_Work to be completed_
Copy exactly the lines of the material below that run from the one containing "def controlKind (fr" through the one containing "right (R512). -/". Copy no other lines.

____

-- ==== Sys2Proof/Syntax.lean ====
section
/-! DEFINITION. The commands of the block: one constructor a row of the command table, with the operands that say which instance,
which address and which data the outside gives it. -/
namespace Sys2Proof

/-- The path by which a write reaches the window: the PCIe host, the I2C target or the SPI target (R73, R111). -/
inductive Path where
  | pcie
  | i2c
  | spi
  deriving DecidableEq, Repr

/-- Which execution of a class C or D mailbox command is meant: the request accepted in mailbox `m`, or the running one that
completion record `r` names (R103, R104). -/
inductive Exec where
  | mailbox (m : Nat)
  | record (r : Nat)
  deriving DecidableEq, Repr
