/-- The register sets of block TIM. -/
def Tbl.tim : List Reg :=
  [R.TIM_CTL, R.TIM_CTL2, R.TIM_STATUS, R.TIM_FREQ_ADJ, R.TIM_PAIR_STAMP,
   R.TIM_PAIR_NS, R.TIM_PAIR_SEC_LO, R.TIM_PAIR_SEC_HI, R.TIM_PPS_ERROR, R.TIM_STATUS2,
   R.TIM_RING_CFG, R.TIM_RING_ADDR_LO, R.TIM_RING_ADDR_HI, R.TIM_RING_PROD, R.TIM_COPY_STATUS,
   R.TIM_PIN_CFG, R.TIM_PIN_START_SEC_LO, R.TIM_PIN_START_SEC_HI, R.TIM_PIN_START_NS, R.TIM_PIN_PERIOD,
   R.TIM_PIN_WIDTH, R.TIM_PIN_STATUS, R.TIM_PIN_LAT, R.TIM_PIN_EVCOUNT, R.TIM_FEC_TERM,
   R.TIM_PORT_CFG, R.TIM_PORT_LAT_212, R.TIM_PORT_LAT_106, R.TIM_PORT_BOARD, R.TIM_PORT_PEER_DELAY,
   R.TIM_PORT_STATUS, R.TIM_PORT_EVCOUNT, R.TIM_Q_LAUNCH, R.TIM_PORT_STAT_LO, R.TIM_PORT_STAT_HI,
   R.TIM_GATE_CFG, R.TIM_GATE_STATUS, R.TIM_GATE_CHANGE, R.TIM_GATE_CYCLES, R.TIM_GATE_EVCOUNT,
   R.TIM_GATE_BASE_SEC_LO, R.TIM_GATE_BASE_SEC_HI, R.TIM_GATE_BASE_NS, R.TIM_GATE_CYCLE_NS]

/-- The register sets of block CTH. -/
def Tbl.cth : List Reg :=
  [R.CTH_CFG, R.CTH_ADDR4, R.CTH_MAC_LO, R.CTH_MAC_HI, R.CTH_ADDR6,
   R.CTH_DIE_STATUS, R.CTH_SYN_CFG, R.CTH_SYN_SIZE, R.CTH_SYN_LIMITS, R.CTH_SYN_TIMERS,
   R.CTH_SYN_BASE, R.CTH_SYN_STATUS, R.CTH_SYN_STRAG_CHUNK, R.CTH_SYN_STRAG_MEMBER, R.CTH_SYN_PLACE,
   R.CTH_SYN_STAT_LO, R.CTH_SYN_STAT_HI, R.CTH_GSTAT_LO, R.CTH_GSTAT_HI, R.CTH_DIE_MEMBERS,
   R.CTH_SYN_MEMBER_BASE, R.CTH_SYN_ABORT_COUNT]

/-- The register sets of block BAR4. -/
def Tbl.bar4 : List Reg :=
  [R.DMA_DOORBELL, R.DMA_CH_CMD]

/-- The register sets of block TLY. -/
def Tbl.tly : List Reg :=
  [R.TLY_STATUS, R.TLY_BOOK_CFG, R.TLY_BOOK_BUF_LO, R.TLY_BOOK_BUF_HI, R.TLY_BOOK_STATUS,
   R.TLY_BOOK_NEXT_SEQ, R.TLY_BOOK_T_SEC_LO, R.TLY_BOOK_T_SEC_HI, R.TLY_BOOK_T_NS, R.TLY_BOOK_SEQ,
   R.TLY_SAMPLE_PROD, R.TLY_SAMPLE_LOST, R.TLY_UNIT_INFO, R.TLY_CNT_SEL, R.TLY_CNT_LO,
   R.TLY_CNT_HI]

/-- The register sets of block MRG. -/
def Tbl.mrg : List Reg :=
  [R.MRG_CFG, R.MRG_NODE_ID, R.MRG_PORT_CFG, R.MRG_RULE_SEL, R.MRG_GSTAT_LO,
   R.MRG_GSTAT_HI]

/-- The register sets of block GOV. -/
def Tbl.gov : List Reg :=
  [R.GOV_CAP_CFG, R.GOV_CAP, R.GOV_CAP_STATUS, R.GOV_POWER, R.GOV_BUDGET,
   R.GOV_DROOP_CFG, R.GOV_THERM_CFG, R.GOV_PMBUS_CFG, R.GOV_TRIP_STATUS, R.GOV_OP_POINT,
   R.GOV_DIE_OP, R.GOV_DIE_SEL, R.GOV_DIE_POWER, R.GOV_DIE_DROOP, R.GOV_DIE_STEPS,
   R.GOV_REASON_US, R.GOV_REASON_LAST, R.GOV_ZONE_LIMIT, R.GOV_ZONE_STATUS, R.GOV_ZONE_COUNT,
   R.GOV_SENSOR, R.GOV_PROFILE, R.GOV_PIPE_CFG, R.GOV_PIPE_STATUS, R.GOV_PIPE_ALLOW,
   R.GOV_PIPE_ADMIT_DROPS, R.GOV_PMBUS_RAIL, R.GOV_PMBUS_READ]

/-- The register sets of block CLH. -/
def Tbl.clh : List Reg :=
  [R.CLH_STATUS, R.CLH_ERRN_CFG, R.CLH_ERRN_STATUS, R.CLH_REC_HEAD, R.CLH_CLASS_CFG,
   R.CLH_CLASS_STATUS, R.CLH_COLLECTOR, R.CLH_GROUP_SUMMARY, R.CLH_GROUP_CFG, R.CLH_EVT_PEND_LO,
   R.CLH_EVT_PEND_HI, R.CLH_EVT_MASK_LO, R.CLH_EVT_MASK_HI, R.CLH_EVT_TLR_LO, R.CLH_EVT_TLR_HI,
   R.CLH_SRC_CFG, R.CLH_EVT_COUNT]

/-- The register sets that can lie at a key, by its block (R578). -/
def regsNear (a : Nat) : List Reg :=
  if 0x200000000 ≤ a then Tbl.bar4
  else if 0x100000000 ≤ a then Tbl.bar0
  else
    let b := a / 0x1000000
    if b = 0 then Tbl.glb else if b = 1 then Tbl.tlr else if b = 2 then Tbl.ckg else if b = 3 then Tbl.clh
    else if b = 4 then Tbl.gov else if b = 5 then Tbl.tim else if b < 8 then Tbl.dma else if b < 0x10 then Tbl.tly
    else if b < 0x20 then Tbl.quire else if b < 0x28 then Tbl.cls else if b < 0x2C then Tbl.ldg else if b < 0x30 then Tbl.clrk
    else if b < 0x38 then Tbl.vlt else if b < 0x40 then Tbl.qsc else if b < 0x48 then Tbl.cth else if b < 0x50 then Tbl.mrg
    else []

/-- The register sets that hold a field whose reset value is the Charter's, with the mask of those fields. -/
def charterRegs : List (Reg × Nat) :=
  [(R.LANE_CTL, 0x18),
   (R.LANE_EQ_ENT_TX, 0x3fffffff),
   (R.LANE_EQ_ENT_RX, 0x8fffffff),
   (R.LANE_BOARD_ID, 0xffffffff),
   (R.DMA_PUNT_CFG, 0xffffff),
   (R.DMA_PUNT_CFG2, 0xffff),
   (R.CLRK_ENTRY, 0x1fff),
   (R.CLRK_STORE, 0xffffffff),
   (R.QSC_ENERGY_COST, 0x3ff),
   (R.TIM_PIN_LAT, 0xffffffff),
   (R.TIM_FEC_TERM, 0xffffffff),
   (R.TIM_PORT_LAT_212, 0xffffffff),
   (R.TIM_PORT_LAT_106, 0xffffffff),
   (R.CTH_CFG, 0xffffff),
   (R.DMA_CH_CFG, 0x18),
   (R.DMA_HOSTQ_CFG, 0xffff001f),
   (R.CLH_EVT_MASK_LO, 0xffffffff),
   (R.CLH_EVT_MASK_HI, 0xffffffff),
   (R.CLH_EVT_TLR_LO, 0xffffffff),
   (R.CLH_EVT_TLR_HI, 0xffffffff),
   (R.CLH_SRC_CFG, 0x1f00)]

end Sys2Proof.Machine
end

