-- ==== Sys2Proof/Machine/Receive.lean ====
section
/-! DEFINITION. The receive MAC (R198 to R225, R527, R624). -/
namespace Sys2Proof.Machine

/-- What a frame shows at the MAC: the index of the one receive error counter it counts in, if any (R624), whether it goes no further, and
whether it is marked bad. -/
structure RxVerdict where
  counter : Option Nat
  dropped : Bool
  bad : Bool
  deriving DecidableEq, Repr

/-- The verdict on a frame by the first of RX_PREAMBLE_ERR, RX_FRAG_ERR, RX_RUNT, RX_OVERSIZE, RX_CODE_ERR and RX_FCS_ERR it shows; what each
violation does to the frame holds for every one it shows (R211, R224, R225, R624). -/
def rxVerdict (sfd frag code fcs : Bool) (L maxFrame : Nat) : RxVerdict :=
  if !sfd then ⟨some 6, true, true⟩
  else if frag then ⟨some 12, true, true⟩
  else if L < 64 then ⟨some 3, true, true⟩
  else if maxFrame < L then ⟨some 4, false, true⟩
  else if code then ⟨some 5, false, true⟩
  else if !fcs then ⟨some 2, false, true⟩
  else ⟨none, false, false⟩

/-- MAX_FRAME of a port; a value outside 64 to 16,383 acts as the nearest (R625). -/
def State.maxFrame (s : State) (p : Nat) : Nat := clamp 64 16383 (s.fld F.MAC_CFG_MAX_FRAME p)

/-- A frame enters its pipeline's parser front end, or is dropped where it would take the backlog beyond 64 KB (R527). -/
def State.admitFrame (s : State) (i : Nat) (f : Frame) : State :=
  let id := s.prs.nextFrame
  let s := { s with prs := { s.prs with nextFrame := id + 1 } }
  if 65536 < s.backlog i + f.bytes.length then
    ((s.inc F.GOV_PIPE_ADMIT_DROPS_COUNT i).setCounted F.GOV_PIPE_STATUS_ADMIT_DROP F.GOV_PIPE_STATUS_ADMIT_DROP_COUNT i).note E.GOV_ADMIT_DROP
  else ({ s with prs := { s.prs with fe := Tab.set [] s.prs.fe i (Tab.get [] s.prs.fe i ++ [{ f with id := id }]) } }).settleBacklog i

/-- What a received frame that is whole and good is beside an ordinary frame: 8 PAUSE, 9 another MAC control frame, 0 a PFC frame (R225). -/
def controlKind (fr : List Byte) : Option Nat :=
  if beAt fr 12 2 ≠ 0x8808 then none
  else if beAt fr 14 2 = 1 then some 8
  else if beAt fr 14 2 = 0x0101 ∧ fr.length = 64 then some 0
  else some 9

/-- A 32-byte marginalia record: MAGIC, VERSION and CHECK are right (R512). -/
def recordOk (r : List Byte) : Bool :=
  r.length == 32 && byteAt r 0 == 0xD5 && byteAt r 1 / 16 == 1 && beAt r 28 2 == crc16 (r.take 28)

/-- The records that stand one after another at the end of a frame without its FCS, at most `n` (R512). -/
def countTrailers : Nat → List Byte → Nat
  | 0, _ => 0
  | n + 1, l => if recordOk (l.drop (l.length - 32)) then 1 + countTrailers n (l.take (l.length - 32)) else 0

/-- A frame at the receive MAC of port `p`. `sfd`: its start-of-frame delimiter is well formed; `code`: a PCS error code or uncorrectable
codeword; `frags`: the fragments it came in; `broken`: a broken fragment sequence; `deskew`: in 1/16 ns. -/
def State.receive (s : State) (p : Nat) (sfd code : Bool) (frags : Nat) (broken stitchBad : Bool) (deskew : Nat) (bytes : List Byte)
    (cls lead : Option Nat) : State :=
  let s := s.macStat p 13 frags
  let frag := broken || (decide (0 < frags) && !s.flag F.MAC_PREEMPT_CFG_ENABLE p)
  let v := rxVerdict sfd frag code (fcsOk bytes && !stitchBad) bytes.length (s.maxFrame p)
  let s := match v.counter with
    | some k => s.macStat p k 1
    | none => (s.macStat p 0 1).macStat p 1 bytes.length
  if v.dropped then s
  else if !s.operUp p then s.macStat p 7 1
  else
    match if v.bad || s.speed p == 5 then none else controlKind bytes with
    | some 0 => s
    | some k => s.macStat p k 1
    | none =>
      if !v.bad && (match s.portPtp p bytes with
          | some a => ptpMalformed bytes a
          | none => false) then s.macStat p 11 1
      else
        let f : Frame := { id := 0, port := p, bytes := bytes.take (s.maxFrame p + 1), bad := v.bad
                           stitchClass := cls, rxStamp := s.rxStampAt p deskew, stale := s.staleLane p, inject := none, leadStamp := lead
                           trailers := if s.flag F.MRG_PORT_CFG_RECOGNISE p then countTrailers 16 (bytes.take (bytes.length - 4)) else 0 }
        s.admitFrame (p / 32) f

/-- MAC_RX_FRAME (R204, R210 to R225, R624): a frame reaches the receive MAC of port `p`. A Stitch port takes the oldest frame that its link
has delivered, and the other operands but `deskew` mean nothing to it. -/
def execMacRxFrame (p : Nat) (sfd code : Bool) (frags : Nat) (broken : Bool) (deskew : Nat) (bytes : List Byte) (s : State) :
    Host.Outcome State Fault Refusal :=
  .next (if !s.portConfigured p || !bit 0x78 s.mode then s
    else if s.speed p = 5 then
      match (s.stch p).inbox with
      | [] => s
      | (c, _, bs, bad, st) :: t =>
        (s.putStch p { s.stch p with inbox := t }).receive p true false 0 false bad deskew bs (some c) st
    else if !s.linkPresent p then s
    else s.receive p sfd code frags broken false deskew bytes none none)

end Sys2Proof.Machine
end

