-- ==== Sys2Proof/Machine/Finish.lean ====
section
/-! DEFINITION. Finishing: ECN marks, marginalia and the stamps inserted at the stamp point (R360, R406 to R408, R509 to R514). -/
namespace Sys2Proof.Machine

/-- Advances counter `k` of MRG_GSTAT by `n`. -/
def State.mrgStat (s : State) (k n : Nat) : State := s.count64 R.MRG_GSTAT_LO R.MRG_GSTAT_HI k n

/-! ### ECN (R360) -/

/-- A frame with CE set in its outer IP header, or none where its ECN field does not read ECT(0) or ECT(1). The IPv4 header checksum is kept valid
(DEDUCED, log entry 36). -/
def setCe (fr : List Byte) : Option (List Byte) :=
  let e := etherTypeAt fr
  let ip := e + 2
  if beAt fr e 2 = 0x0800 then
    let t := byteAt fr (ip + 1)
    if t % 4 = 1 ∨ t % 4 = 2 then
      let w := beBytes 2 (beAt fr ip 2 ||| 3)
      let c := onesAdjust (beAt fr (ip + 10) 2) ((fr.drop ip).take 2) w
      some (patch (patch fr ip w) (ip + 10) (beBytes 2 c))
    else none
  else if beAt fr e 2 = 0x86DD then
    let t := byteAt fr (ip + 1) / 16 % 4
    if t = 1 ∨ t = 2 then some (patch fr (ip + 1) [BitVec.ofNat 8 (byteAt fr (ip + 1) ||| 0x30)]) else none
  else none

/-! ### The trailer (R511, R512) -/

/-- What a marginalia record says beside its stamps, as it stood at selection. -/
structure MrgInfo where
  hop : Nat
  flags : Nat
  posting : Nat
  ingress : Nat
  egress : Nat
  queue : Nat
  cls : Nat
  colour : Nat
  inStamp : Nat
  depth : Nat
  throttle : Nat
  purse : Int
  op : Nat
  node : Nat
  deriving DecidableEq, Repr

/-- CHECK put into a record. -/
def sealRecord (r : List Byte) : List Byte := patch r 28 (beBytes 2 (crc16 (r.take 28)))

/-- The 32-byte record, EGRESS_STAMP still 0. -/
def mrgRecord (i : MrgInfo) : List Byte :=
  sealRecord (beBytes 4 (0xD5 * 2 ^ 24 + 2 ^ 20 + i.hop % 16 * 2 ^ 16 + i.flags % 256 * 2 ^ 8 + i.posting % 256)
    ++ beBytes 4 (i.ingress % 1024 * 2 ^ 22 + i.egress % 1024 * 2 ^ 12 + i.queue % 16 * 2 ^ 8 + i.cls % 16 * 2 ^ 4 + i.colour % 4 * 2 ^ 2)
    ++ beBytes 4 i.inStamp ++ beBytes 4 0 ++ beBytes 4 (i.throttle % 16 * 2 ^ 20 + i.depth % 2 ^ 20)
    ++ beBytes 4 (i.op % 8 * 2 ^ 24 + ofSigned 24 (i.purse.fdiv nJ)) ++ beBytes 4 i.node ++ beBytes 4 0)

/-- THROTTLE at a port (R511): the lowest reason in force on its egress quire die, else 8 where the purse is below 0. -/
def State.throttleCode (s : State) (p : Nat) : Nat :=
  match lowest 7 fun r => bit (s.fld F.GOV_DIE_OP_REASONS (dieOfLane p)) r with
  | some r => r + 1
  | none => if s.purse (p / 32) < 0 then 8 else 0

/-- HOP of the last record recognised at the end of a frame without its FCS. -/
def lastHop (body : List Byte) (trailers : Nat) : Nat := if trailers = 0 then 0 else byteAt body (body.length - 31) % 16

/-- The trailer appended to a frame without its FCS, or the reason there is none. -/
def State.addTrailer (s : State) (i : MrgInfo) (stored : Nat) (body : List Byte) : State × List Byte × Bool :=
  if i.hop = 16 then ((s.mrgStat 3 1).note E.MRG_HOP_LIMIT, body, false)
  else if clamp 64 16383 (s.fld F.MAC_CFG_MAX_FRAME i.egress) < stored + 32 then ((s.mrgStat 2 1).note E.MRG_TOO_LONG, body, false)
  else ((s.mrgStat 0 1).unitEvent (160 + i.egress / 32) 19 1, body ++ mrgRecord i, true)

/-! ### IOAM (R513, R514) -/

/-- The node data of one trace-type bit. `tx` and `rx` are instants in units of 2^−16 ns. -/
def ioamField (i : MrgInfo) (hopLim tx rx : Nat) (b : Nat) : List Byte :=
  if b = 0 then beBytes 4 (hopLim * 2 ^ 24 + i.node % 2 ^ 24)
  else if b = 1 then beBytes 4 (i.ingress * 2 ^ 16 + i.egress)
  else if b = 2 then beBytes 4 (tx / 65536 / 1000000000 % 2 ^ 32)
  else if b = 3 then beBytes 4 (tx / 65536 % 1000000000)
  else if b = 4 then
    let d := (tx / 65536 + 2 ^ 64 - rx / 65536) % 2 ^ 64
    beBytes 4 (d % 2 ^ 31 + (if 2 ^ 31 ≤ d then 2 ^ 31 else 0))
  else if b = 5 then
    let pu := max (-(2 ^ 19 : Int)) (min (2 ^ 19 - 1) (i.purse.fdiv nJ))
    beBytes 4 (i.posting % 256 * 2 ^ 24 + i.throttle % 16 * 2 ^ 20 + ofSigned 20 pu)
  else beBytes 4 (i.depth % 2 ^ 20)

/-- What the IOAM form does to a frame without its FCS: the frame, and whether it has the option. -/
def State.ioam (s : State) (i : MrgInfo) (rcd : List Byte) (rx : Nat) (body : List Byte) : State × List Byte × Bool :=
  let slot := s.fld F.MRG_CFG_IOAM_SLOT 0
  if !recValid rcd slot then (s, body, false)
  else
    let o := recOffset rcd slot
    let ns := beAt body o 2
    let w := beAt body (o + 2) 2
    let nodeLen := w / 2048
    let remaining := w % 128
    let ty := beAt body (o + 4) 3
    let wanted := (List.range 7).filter fun b => bit ty (23 - b)
    if !(ns == 0 || ns == s.fld F.MRG_CFG_IOAM_NS 0) || ty % 2 ^ 17 != 0 || nodeLen != wanted.length then (s.mrgStat 5 1, body, true)
    else if remaining < nodeLen then
      ((s.mrgStat 4 1).note E.MRG_IOAM_OVERFLOW, patch body (o + 2) (beBytes 2 (w ||| 0x400)), true)
    else
      let hopLim := byteAt body (etherTypeAt body + 2 + 7)
      let tx := s.txStampAt i.egress
      let body := patch body (o + 2) (beBytes 2 (w - nodeLen))
      let data := wanted.flatMap (ioamField i hopLim tx rx)
      (s.mrgStat 1 1, patch body (o + 8 + 4 * (remaining - nodeLen)) data, true)

/-! ### Finishing -/

/-- After the IOAM form: the frame with its option, else a trailer where FORM 3 falls back to one. -/
def State.afterIoam (form : Nat) (i : MrgInfo) (body : List Byte) (o : State × List Byte × Bool) : State × List Byte × Bool :=
  if o.2.2 then (o.1, o.2.1, false)
  else if form = 3 then o.1.addTrailer i (body.length + 4) body else (o.1.mrgStat 6 1, body, false)

/-- Marginalia of a copy for port `p`, in the port's FORM (R509 to R514): the state, the body and whether a record was appended. -/
def State.marginalia (s : State) (p : Nat) (v : Desc) (i : MrgInfo) (rx : Nat) (body : List Byte) : State × List Byte × Bool :=
  let form := s.fld F.MRG_PORT_CFG_FORM p
  if !v.marginalia then (s, body, false)
  else if form = 1 then s.addTrailer i (body.length + 4) body
  else if form = 2 ∨ form = 3 then State.afterIoam form i body (s.ioam i v.record rx body)
  else (s, body, false)

/-- A frame passes finishing on its way out of queue `k` of port `p` (16 for the express path), `v` being what its descriptor holds: CE is set where
`mark` asks, recognised records are stripped, marginalia is added, and the copy is handed to the MAC. A frame the pipelines did not receive has no
ingress port and stamp of its own: what its record shows there is a free value. -/
def State.finish (s : State) (p k : Nat) (desc : Option Nat) (v : Desc) (bs : List Byte) (cut mark : Bool) (depth : Nat) (charged : Int) : State × Nat :=
  let fin := 160 + p / 32
  let s := s.unitEvent fin 16 1
  let body := bs.take (bs.length - 4)
  let ce := if mark then setCe body else none
  let s := if ce.isSome then ((s.tally (queueStatAt (16 * p + k) 5) 1).qscStat 3).unitEvent fin 18 1 else s
  let body := ce.getD body
  let hop := lastHop body v.trailers + 1
  let strip := decide (0 < v.trailers) && s.flag F.MRG_PORT_CFG_STRIP p
  let s := if strip then s.mrgStat 7 v.trailers else s
  let body := if strip then body.take (body.length - 32 * v.trailers) else body
  let free := s.freeVal
  let s := if v.marginalia && v.unit != 0 then s.tookFree else s
  let rx := if v.unit = 0 then v.rxStamp else free
  let i : MrgInfo :=
    { hop := hop, flags := b2n (s.mode == 5) + 2 * b2n (v.stale || s.staleLane p) + 4 * b2n v.launch.isSome + 8 * b2n cut + 16 * b2n ce.isSome
      posting := v.posting, ingress := if v.unit = 0 then v.ingress else free / 2 ^ 48, egress := p, queue := k, cls := v.cls, colour := v.colour
      inStamp := rx / 65536 % 2 ^ 32, depth := depth, throttle := s.throttleCode p, purse := charged
      op := s.fld F.GOV_DIE_OP_IN_FORCE (dieOfLane p), node := s.rd R.MRG_NODE_ID 0 }
  let r := s.marginalia p v i rx body
  let s := r.1
  let out := if r.2.1 = bs.take (bs.length - 4) then bs else withFcs r.2.1
  let c : Copy := { port := p, queue := k, desc := desc, bytes := out, info := v, cut := cut, stomp := v.bad, trailer := r.2.2, frameId := v.frameId }
  ({ s.putCopy s.nextCopy (some c) with nextCopy := s.nextCopy + 1 }, s.nextCopy)

/-! ### The stamp point (R400, R406 to R408) -/

/-- The residence correction of a frame whose transmit stamp is `tx` (R406, R407). -/
def State.ptpCorrect (s : State) (p tx : Nat) (c : Copy) : State × List Byte :=
  if c.info.unit ≠ 0 then (s, c.bytes)
  else match s.portPtp p c.bytes with
  | none => (s, c.bytes)
  | some a =>
    let how := ptpCorrects (s.fld F.TIM_PORT_CFG_PTP_MODE p) (byteAt c.bytes a.off % 16)
    if !how.1 then (s, c.bytes)
    else if !ptpPad c.bytes a then
      (((s.timStat p 1).setCounted F.TIM_PORT_STATUS_NO_PAD F.TIM_PORT_EVCOUNT_NO_PAD_COUNT p).note E.TIM_TC_NO_PAD, c.bytes)
    else
      let res := (tx + 2 ^ 48 - c.info.rxStamp % 2 ^ 48) % 2 ^ 48
      let add := res + (if how.2 then s.fld F.TIM_PORT_PEER_DELAY_DELAY c.info.ingress else 0)
      (s.timStat p 0, refcs (ptpRewrite c.bytes a (a.off + 8) 8 ((beAt c.bytes (a.off + 8) 8 + add) % 2 ^ 64)))

/-- A one-step request (R408): originTimestamp from SEC and NS, the fraction added to correctionField. -/
def State.oneStep (s : State) (p tx chan : Nat) (bs : List Byte) : State × List Byte :=
  match s.portPtp p bs with
  | none => (s.count64 R.DMA_CH_STAT_LO R.DMA_CH_STAT_HI (7 + 8 * chan) 1, bs)
  | some a =>
    let t := tx / 65536
    let bs := ptpRewrite bs a (a.off + 34) 10 (t / 1000000000 % 2 ^ 48 * 2 ^ 32 + t % 1000000000)
    (s, refcs (ptpRewrite bs a (a.off + 8) 8 ((beAt bs (a.off + 8) 8 + fracOf tx) % 2 ^ 64)))

/-- A two-step request: a kind 3 record, or STAMPS_LOST while the ring is off (R408, R489). -/
def State.twoStep (s : State) (p tx tag chan : Nat) : State :=
  if s.flag F.TIM_RING_CFG_ENABLE 0 then s.ringWrite 3 false (s.staleLane p) [stampOf tx, fracOf tx, p + 2 ^ 16 * tag, 0, 0, 0]
  else s.count64 R.DMA_CH_STAT_LO R.DMA_CH_STAT_HI (6 + 8 * chan) 1

/-- The trailer's EGRESS_STAMP, written as the stamp point passes (R511, R514). -/
def stampTrailer (tx : Nat) (stale : Bool) (bs : List Byte) : List Byte :=
  let at0 := bs.length - 36
  let r := (bs.drop at0).take 32
  let r := if stale then patch r 2 [BitVec.ofNat 8 (byteAt r 2 ||| 2)] else r
  refcs (patch bs at0 (sealRecord (patch r 12 (beBytes 3 (stampOf tx % 2 ^ 24)))))

/-- STAMP_POINT_TX (R400): the stamp point of the frame on port `p`'s line passes the transmit MAC. -/
def execStampPointTx (p : Nat) (s : State) : Host.Outcome State Fault Refusal :=
  .next (match (s.mac p).sending with
    | none => s
    | some x => match s.copy? x.copy with
      | none => s
      | some c =>
        if x.held || c.txStamp.isSome then s
        else
          let tx := s.txStampAt p
          let a := s.ptpCorrect p tx c
          let b := if c.info.req = 2 then a.1.oneStep p tx c.info.chan a.2 else a
          let s := if c.info.req = 1 then b.1.twoStep p tx c.info.tag c.info.chan else b.1
          let bs := if c.trailer then stampTrailer tx (s.staleLane p) b.2 else b.2
          s.putCopy x.copy (some { c with bytes := bs, txStamp := some tx }))

end Sys2Proof.Machine
end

____

_Problem solution_
def controlKind (fr : List Byte) : Option Nat :=
  if beAt fr 12 2 ≠ 0x8808 then none
  else if beAt fr 14 2 = 1 then some 8
  else if beAt fr 14 2 = 0x0101 ∧ fr.length = 64 then some 0
  else some 9

/-- A 32-byte marginalia record: MAGIC, VERSION and CHECK are right (R512). -/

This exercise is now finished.